A set of records appears below. Print them all, word for word.

(Saved entries)
::::::::

-- ==== Sys2Proof/Decode.lean ====
section
/-! DEFINITION. Decode.lean: the command that a word spells by the bits of spec/opcode_table.json. No row of the table
gives bits: the commands are events, register accesses and descriptors, so no word spells one. -/

namespace Sys2Proof

/-- No row of the table has bits. -/
def decodeTableWord (_nbits _w : Nat) : Option Instr := none

end Sys2Proof
end

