-- ==== Sys2Proof/Machine/RegTable.lean ====
section
/-! DEFINITION. Machine/RegTable.lean: every register of BAR0 as the register tables of the spec give it: offset, stride,
count, reset value, power domain, and each field's bits, access code (R9) and legal values (R10). -/

namespace Sys2Proof.Machine

open Sys2Proof

/-- How a write acts on a field: the access codes of R9, with RW split into staged and immediate (R22). `own` is a
W1C, W1S or data field whose write has a rule of its own (the command of its register applies it). -/
inductive Acc where
  | ro | staged | imm | wo | w1c | w1s | rc | own
deriving DecidableEq, Repr

/-- A field: bits [hi:lo], access, and the ranges of its legal values (none listed: every value is legal). -/
structure Fld where
  hi : Nat
  lo : Nat
  acc : Acc
  ok : List (Nat × Nat)
deriving DecidableEq, Repr

/-- The power domain of a register: fixed, that of lane n (0 to 7 LANES_0, 8 to 15 LANES_1), that of MAC p (0 to 15
MAC_0, 16 to 31 MAC_1), that of the selected lane or MAC, or SKEIN_c. -/
inductive DomRule where
  | fixed (d : Nat)
  | lane
  | mac
  | selLane
  | selMac
  | skein
deriving DecidableEq, Repr

/-- A register or an array of registers: first offset, stride, count, reset value, domain, fields (reserved bits left out). -/
structure RegRow where
  base : Nat
  stride : Nat
  count : Nat
  reset : Word
  dom : DomRule
  fields : List Fld
deriving DecidableEq, Repr

/-! ## Register offsets in BAR0 (R475) -/

namespace Reg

::::::::

Solution to the exercise
-- ==== Sys2Proof/Decode.lean ====
section
/-! DEFINITION. Decode.lean: the command that a word spells by the bits of spec/opcode_table.json. No row of the table
gives bits: the commands are events, register accesses and descriptors, so no word spells one. -/

namespace Sys2Proof

/-- No row of the table has bits. -/
def decodeTableWord (_nbits _w : Nat) : Option Instr := none

end Sys2Proof
end

-- ==== Sys2Proof/Machine/RegTable.lean ====
section
/-! DEFINITION. Machine/RegTable.lean: every register of BAR0 as the register tables of the spec give it: offset, stride,
count, reset value, power domain, and each field's bits, access code (R9) and legal values (R10). -/

namespace Sys2Proof.Machine

open Sys2Proof

/-- How a write acts on a field: the access codes of R9, with RW split into staged and immediate (R22). `own` is a
W1C, W1S or data field whose write has a rule of its own (the command of its register applies it). -/
inductive Acc where
  | ro | staged | imm | wo | w1c | w1s | rc | own
deriving DecidableEq, Repr

/-- A field: bits [hi:lo], access, and the ranges of its legal values (none listed: every value is legal). -/
structure Fld where
  hi : Nat
  lo : Nat
  acc : Acc
  ok : List (Nat × Nat)
deriving DecidableEq, Repr

/-- The power domain of a register: fixed, that of lane n (0 to 7 LANES_0, 8 to 15 LANES_1), that of MAC p (0 to 15
MAC_0, 16 to 31 MAC_1), that of the selected lane or MAC, or SKEIN_c. -/
inductive DomRule where
  | fixed (d : Nat)
  | lane
  | mac
  | selLane
  | selMac
  | skein
deriving DecidableEq, Repr

/-- A register or an array of registers: first offset, stride, count, reset value, domain, fields (reserved bits left out). -/
structure RegRow where
  base : Nat
  stride : Nat
  count : Nat
  reset : Word
  dom : DomRule
  fields : List Fld
deriving DecidableEq, Repr

/-! ## Register offsets in BAR0 (R475) -/

namespace Reg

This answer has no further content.